/-- A row stands at a stage. -/
def stageHeld (s : State) (b st : Nat) : Bool := (cmpOf s b).rows.any fun i => match i with
  | .row y => y.stage == st
  | .close => false

/-- The oldest row, or frame close, of a bar enters the comparator: from Seif, or from its CMP tap (R233); it waits while a row
stands at REF_RENDER (R41). [DESIGN CHOICE, log 43] [DEDUCED, log 62] -/
def cmpEnter (b : Nat) : Eff := rd fun s => when (regBit s (Reg.CMP_BAR_CTRL b) 31 && mainPowered s && !stageHeld s b 0) (
  if regBit s (Reg.SEI_BAR_CTRL b) 31 then match (barOf s b).out with
    | [] => skip
    | i :: rest => chain [
        modBar b fun x => { x with out := rest },
        match i with
        | .row x => rowEnter b x.r (xferTag s 2 b x.tag) x.bands x.data
        | .close _ => frameEnters b]
  else match cmpTap s b with
    | none => skip
    | some t => match (tapOf s t).route with
      | [] => skip
      | i :: rest => chain [
          modTap t fun x => { x with route := rest },
          match i with
          | .line l => rowEnter b (lineIndex s (t / 4) l.tag.web).toNat (xferTag s 2 b { l.tag with pipe := b }) l.bands l.data
          | .close _ => frameEnters b])

/-- CMP_ROW_ENTER. -/
def execCmpRowEnter (b : Fin 16) (s : State) : Host.Outcome State Fault Refusal := .next (go (cmpEnter b) s)

/-! ## Stages -/

/-- The oldest row that stands at a stage, with only later stages ahead of it. -/
def rowAt (st : Nat) : List CmpItem → Option CmpRow
  | [] => none
  | .close :: r => rowAt st r
  | .row x :: r => if x.stage = st then some x else if x.stage < st then none else rowAt st r

/-- Change the row with a number at a stage. -/
def putRow (st : Nat) (f : CmpRow → CmpRow) : List CmpItem → List CmpItem
  | [] => []
  | .close :: r => .close :: putRow st f r
  | .row x :: r => if x.stage = st then .row (f x) :: r else .row x :: putRow st f r

/-- Change the oldest row of a stage. -/
def modRow (b st : Nat) (f : CmpRow → CmpRow) : Eff := modCmpBar b fun x => { x with rows := putRow st f x.rows }

/-- The instances of a stage of a bar. -/
def cmpInsts (s : State) (b kind : Nat) : List (Nat × Inst) := ownInsts s kind 2 b

/-- The oldest row at a stage, when the stage is powered and can hand it on: the next stage is free (R41, R419). -/
def rowTurn (s : State) (b st kind : Nat) : Option CmpRow :=
  if stageRuns s 2 b (cmpInsts s b kind) && !stageHeld s b (st + 1) then rowAt st (cmpOf s b).rows else none

/-- The oldest row of a stage, changed, goes to the next one; it leaves the stage's marks in its tag (R40). -/
def rowOn (b st kind : Nat) (f : CmpRow → CmpRow) : Eff := rd fun s => chain [
  modRow b st fun y => { f y with stage := st + 1, tag := stageTag s kind 2 b (cmpInsts s b kind) y.tag },
  clearStageMark (cmpInsts s b kind)]

/-! ## Appearance (R234, R235, R243, R244) -/

/-- DROP_AMT of a level (R234). -/
def dropAmt (s : State) (i c level : Nat) : Nat :=
  if level = 0 then 0 else regFld s (Reg.CMP_RS_DROP i c) (8 * level - 1) (8 * level - 8)

/-- The eight colorant amounts of a pixel's bytes (R234). -/
def amounts (s : State) (i : Nat) (px : List Byte) : List Nat :=
  match rfmtOf s i with
  | 0 => (upto 8).map fun c => if c < 4 then dropAmt s i c (leVal px / 4 ^ c % 4) else 0
  | 1 => (upto 8).map fun c => if c < 4 then leAt px c 1 else 0
  | 2 => (upto 8).map fun c => leAt px c 1
  | _ => (upto 8).map fun c => dropAmt s i c (leVal px / 4 ^ c % 4)

/-- Insert a colorant by descending fraction; equal ones stay in ascending order. -/
def insertColorant (f : Nat → Nat) (c : Nat) : List Nat → List Nat
  | [] => [c]
  | d :: r => if f c ≤ f d then d :: insertColorant f c r else c :: d :: r

/-- Colorants 0 to 3 by descending fraction, equal ones by ascending number. -/
def colorantOrder (f : Nat → Nat) : List Nat := [0, 1, 2, 3].foldl (fun l c => insertColorant f c l) []

/-- Node number of four indices (R242). -/
def nodeOf (i : List Nat) : Nat := ((nthD 0 3 i * 17 + nthD 0 2 i) * 17 + nthD 0 1 i) * 17 + nthD 0 0 i

/-- The LUT's value for amounts and a LUT band (R243). -/
def lutValue (lut : List Byte) (bands q : Nat) (a : List Nat) : Nat :=
  let f := fun c => nthD 0 c a % 16
  let at' := fun i => leAt lut (2 * (nodeOf i * bands + q)) 2
  let i0 := [0, 1, 2, 3].map fun c => nthD 0 c a / 16
  let p := colorantOrder f
  let start := (16 - f (nthD 0 0 p)) * at' i0
  let step := fun (st : List Nat × Nat) k =>
    let c := nthD 0 k p
    let i := setNth (nthD 0 c st.1 + 1) c st.1
    (i, st.2 + (f c - (if k < 3 then f (nthD 0 (k + 1) p) else 0)) * at' i)
  (((upto 4).foldl step (i0, start)).2 + 8) / 16

/-- The absorbers of colorants 4 to 7 on a bar band (R244). -/
def absorb (abs : List Word) (j : Nat) (a : List Nat) (v : Nat) : Nat :=
  [0, 1, 2, 3].foldl (fun v c =>
    let w := nthD 0#32 (2 * c + j / 2) abs
    let k := if j % 2 = 1 then fld w 31 16 else fld w 15 0
    let x := nthD 0 (4 + c) a
    (v * (65536 - k * (x + x / 128) / 256) + 32768) / 65536) v

/-- SEL_j: the LUT band of a bar band. -/
def selBand (s : State) (b j : Nat) : Nat := regFld s (Reg.CMP_BAR_LUT_CFG b) (4 * j + 2) (4 * j)

/-- The rendered values of a pixel, one per bar band. -/
def renderPixel (s : State) (b : Nat) (a : List Nat) : List Nat :=
  let x := cmpOf s b
  (upto (barBands s b)).map fun j =>
    absorb x.abs j a (lutValue x.lut (max 1 (regFld s (Reg.CMP_BAR_LUT_CFG b) 27 24)) (selBand s b j) a)

/-- Device address of a reference row in its tile's slot. -/
def refRowAt (s : State) (i : Nat) (rho : Nat) : Nat :=
  slotAt s i (rho / tileRows s i) + rowBytes s i * (rho % tileRows s i)

/-- A reference row has bytes in the ring: it lies in the job, in a tile that is not BLANK. -/
def hasBytes (s : State) (i : Nat) (rho : Int) : Bool :=
  inJob s i rho && match tileOf s i (rho.toNat / tileRows s i) with
    | some t => !t.blank
    | none => false

/-- A rendered reference row, pixel-interleaved. [DESIGN CHOICE, log 63] -/
def renderRow (s : State) (b : Nat) (rho : Int) : List Nat :=
  let i := barSource s b
  let n := pixBytes (rfmtOf s i)
  if hasBytes s i rho then
    let bs := memBytes s (refRowAt s i rho.toNat) (srcWidth s i * n)
    (chunks n (bs.length + 1) bs).flatMap fun px => renderPixel s b (amounts s i px)
  else
    let v := renderPixel s b [0, 0, 0, 0, 0, 0, 0, 0]
    (upto (srcWidth s i)).flatMap fun _ => v

/-- Address of the tolerance map row of a reference row, in a tile with a map. -/
def mapRowAt (s : State) (i rho : Nat) : Nat :=
  slotAt s i (rho / tileRows s i) + tileData s i + 8 * cellsX s i * (rho % tileRows s i / 2 ^ logCy s i)

/-- The uncorrectable words of a reference row and of its map cells. -/
def refPoison (s : State) (b : Nat) (rho : Int) : List Nat :=
  let i := barSource s b
  if hasBytes s i rho then
    poisoned s (refRowAt s i rho.toNat) (rowBytes s i) ++ (match tileOf s i (rho.toNat / tileRows s i) with
      | some t => if t.defmap then [] else poisoned s (mapRowAt s i rho.toNat) (8 * cellsX s i)
      | none => [])
  else []

/-- The reference rows around a row, by how far. -/
def around (rho : Int) (n : Nat) : List Int := (upto (2 * n + 1)).map fun (k : Nat) => rho - (n : Int) + (k : Int)

/-- The lowest reference row of the rows that are compared and stand no further than a stage. -/
def lowRho (last : Nat) (rho : Int) (l : List CmpItem) : Int := l.foldl (fun m i => match i with
  | .row y => if y.reason = 0 ∧ y.stage ≤ last then min m y.rho else m
  | .close => m) rho

/-- The reference rows that a row and the rows up to a stage still need. -/
def keepFrom (s : State) (b last : Nat) (rho : Int) {α : Type} (l : List (Int × α)) : List (Int × α) :=
  l.filter fun e => decide (lowRho last rho (cmpOf s b).rows - (rngA s b + rngB s b : Nat) ≤ e.1)

/-- A row leaves REF_RENDER and enters the slices, whose shifts in force it takes (R250). -/
def enterSlices (s : State) (b : Nat) (y : CmpRow) : CmpRow := { y with shifts := (upto 16).map fun k => shiftOf s b k }

/-- The oldest row becomes unchecked in REF_RENDER, and goes on. -/
def spoilRow (b why : Nat) (y : CmpRow) : Eff := rd fun s => chain [
  rowOn b 0 0x18 fun y => enterSlices s b { y with reason := why },
  modCmpBar b fun x => { x with unchecked := x.unchecked || y.r + 1 == x.next }]

/-- REF_RENDER renders the next reference row that the oldest row needs, or hands the row on (R243 to R245, R311).
[DESIGN CHOICE, log 63] -/
def refRender (b : Nat) : Eff := rd fun s => match rowTurn s b 0 0x18 with
  | none => skip
  | some y =>
    let refs := keepFrom s b 1 y.rho (cmpOf s b).refs
    let need := around y.rho (rngA s b + rngB s b)
    let find := fun (p : Int) => firstWhere (fun e => e.1 == p) refs
    if y.reason ≠ 0 then rowOn b 0 0x18 (enterSlices s b)
    else match firstWhere (fun p => (find p).isNone) need with
      | none => if need.any fun p => ((find p).map fun e => e.2.isNone) == some true then spoilRow b 9 y
          else rowOn b 0 0x18 (enterSlices s b)
      | some p =>
        if reloading s b then spoilRow b 10 y
        else
          let bad := refPoison s b p
          let is := cmpInsts s b 0x18
          chain [
            modRow b 0 fun y => { y with tag := stageTag s 0x18 2 b is y.tag },
            clearStageMark is,
            reportPoison 0x0C bad,
            when (!bad.isEmpty) (raise 0x0C19 b degraded (p.toNat / tileRows s (barSource s b)) (bad.foldl min 0xFFFFFFFFFF)),
            modCmpBar b fun x => { x with refs := refs ++ [(p, if bad.isEmpty then some (renderRow s b p) else none)] }]

/-- REF_RENDER_ROW. -/
def execRefRenderRow (b : Fin 16) (s : State) : Host.Outcome State Fault Refusal := .next (go (refRender b) s)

What you have to do:
Quote the listing above, but only from the line that shows "if level = 0" through the line that shows "c % 4) else 0".

Expected output:
  if level = 0 then 0 else regFld s (Reg.CMP_RS_DROP i c) (8 * level - 1) (8 * level - 8)

/-- The eight colorant amounts of a pixel's bytes (R234). -/
def amounts (s : State) (i : Nat) (px : List Byte) : List Nat :=
  match rfmtOf s i with
  | 0 => (upto 8).map fun c => if c < 4 then dropAmt s i c (leVal px / 4 ^ c % 4) else 0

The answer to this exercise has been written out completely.